An immense emission nebula about 40° across lying toward the southern constellations → Vela and → Puppis. It contains the → Vela pulsar and the → Vela supernova remnant, and seems to be created by an outburst of ionizing radiation that accompanied a → supernova explosion.

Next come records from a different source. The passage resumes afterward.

-- ==== Sys2Proof/Laws/Block.lean ====
section
/-! SUPPORT. What the block loops, the index they leave and a flag byte hold, said once (spec/43_alu.md R81,
spec/49_bcd_block.md R97, R98). -/

namespace Sys2Proof.Machine

variable (s : State)

/-- The registers V0 to Vx are those of an index up to x. -/
theorem mem_vUpTo (x r : Nibble) : r ∈ vUpTo x ↔ r.toNat ≤ x.toNat := by
  have hx := x.isLt
  simp only [vUpTo, List.mem_map, List.mem_range]
  constructor
  · rintro ⟨k, hk, rfl⟩
    simp only [BitVec.toNat_ofNat]
    omega
  · exact fun h => ⟨r.toNat, by omega, by simp⟩

/-- The store loop leaves register k at its offset k (R97): no two offsets of a block meet. -/
theorem State.memRead_storeRegs {base count k : Nat} (hc : count ≤ 16) (hk : k < count) :
    (s.storeRegs base count).memRead (base + k) = s.getV (BitVec.ofNat 4 k) := by
  induction count with
  | zero => omega
  | succ n ih =>
    have meet := memAddr_add_inj (base := base) (j := n) (k := k) (by rw [memSize_eq]; omega)
      (by rw [memSize_eq]; omega)
    rw [State.storeRegs_succ, State.memRead_memWrite]
    by_cases h : n = k
    · simp [h]
    · rw [if_neg (by rw [meet]; exact h), ih (by omega) (by omega)]

/-- The load loop fills the registers of the block from their offsets and leaves the others (R98). -/
theorem State.getV_loadRegs {count : Nat} (hc : count ≤ 16) (base : Nat) (r : Nibble) :
    (s.loadRegs base count).getV r = if r.toNat < count then s.memRead (base + r.toNat) else s.getV r := by
  induction count with
  | zero => simp [State.loadRegs]
  | succ n ih =>
    rw [State.loadRegs_succ, State.getV_setV, ih (by omega)]
    by_cases h : r = BitVec.ofNat 4 n
    · have hr : r.toNat = n := by rw [h]; simp only [BitVec.toNat_ofNat]; omega
      simp [← hr]
    · have hr : r.toNat ≠ n := by rintro rfl; simp at h
      have : r.toNat < n + 1 ↔ r.toNat < n := by omega
      simp [h, this]

/-- The index a block transfer leaves, as a number. -/
theorem State.blockIndex_toNat (x : Nibble) : (s.blockIndex x).toNat =
    if s.cfg.loadStoreIncI then (s.i.toNat + x.toNat + 1) % 65536 else s.i.toNat := by
  have hx := x.isLt
  unfold State.blockIndex
  split
  · simp only [BitVec.toNat_add, BitVec.toNat_ofNat]
    omega
  · rfl

/-- A flag byte is 1 exactly when its condition holds. -/
theorem flagByte_eq_one (c : Bool) : flagByte c = 0x01#8 ↔ c = true := by cases c <;> simp [flagByte]

/-- A flag byte is 0 exactly when its condition fails. -/
theorem flagByte_eq_zero (c : Bool) : flagByte c = 0x00#8 ↔ c = false := by cases c <;> simp [flagByte]

end Sys2Proof.Machine
end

Named after its discoverer, the Australian astronomer Colin Stanley Gum (1924-1960); → nebula.

Gunn-Peterson effect
  ا ُسکر ِ گان-پیترسون   
oskar-e Gunn-Peterson

Fr.: effet Gunn-Peterson   

The continuum trough observed in the spectra of high redshift quasars (z> 6) at the blue wing of their Lyman-alpha emission line (1216 Å). It is explained by the scattering of the radiation of the quasar by intergalactic neutral hydrogen on the line of sight. Because of the cosmological expansion, the quasar line is redshifted with respect to the continuum trough. The Gunn-Peterson opacity increases rapidly with redshift. It is interpreted as a strong evidence for the reionization of the Universe around z = 6.

After James E. Gunn and Bruce A. Peterson who predicted the effect in 1965; → effect.


Fr.: GW170817   

The first → gravitational wave event detected in association with an → electromagnetic counterpart. On 2017 August (12h 41m 04s UTC) the gravitational event GW170817 was observed by → Laser Interferometer Gravitational-Wave Observatory (LIGO) and the → Virgo interferometer. 1.7 seconds later the Earth-orbiting Fermi and INTEGRAL observatories detected a → gamma-ray burst (GRB 170817A). The gravitational wave data were used to attribute the event to the → merger of → neutron stars in a → neutron star binary system. The component masses range 1.17-1.60 → solar masses (Abbott et al., 2017, Physical Review Letters 119, 161101). The source was rapidly localized to a region of 31 deg2 using data from all three detectors. The analysis of the gravitational wave data suggested a distance of 40 (± 8) Mpc for the event. 45 min after sunset in Chile and 10 hours after the GW trigger, astronomers (Coulter et al. 2017, GCN 21529) located the → electromagnetic counterpart of the gravitational wave event in the → lenticular galaxy (S0) → NGC 4993 offset 10.6 arcseconds north-east from center (corresponding to 2.0 kpc). Follow-up observations revealed an optical-infrared → transient known as → kilonova that lasted a few days, as predicted by models of neutron star merger. Kilonova is powered by the synthesis of large amounts of very heavy elements via rapid neutron capture (the → r-process). The merger ejected 0.03-0.05 → solar masses, including high opacity → lanthanides. Kilonovae are believed to be cradles of production of rare → chemical elements like → gold and → platinum (Pian et al., 2017, Nature doi:10.1038/nature24298).

GW, short for → gravitational wave; 170817 detection date, 2017 August 17.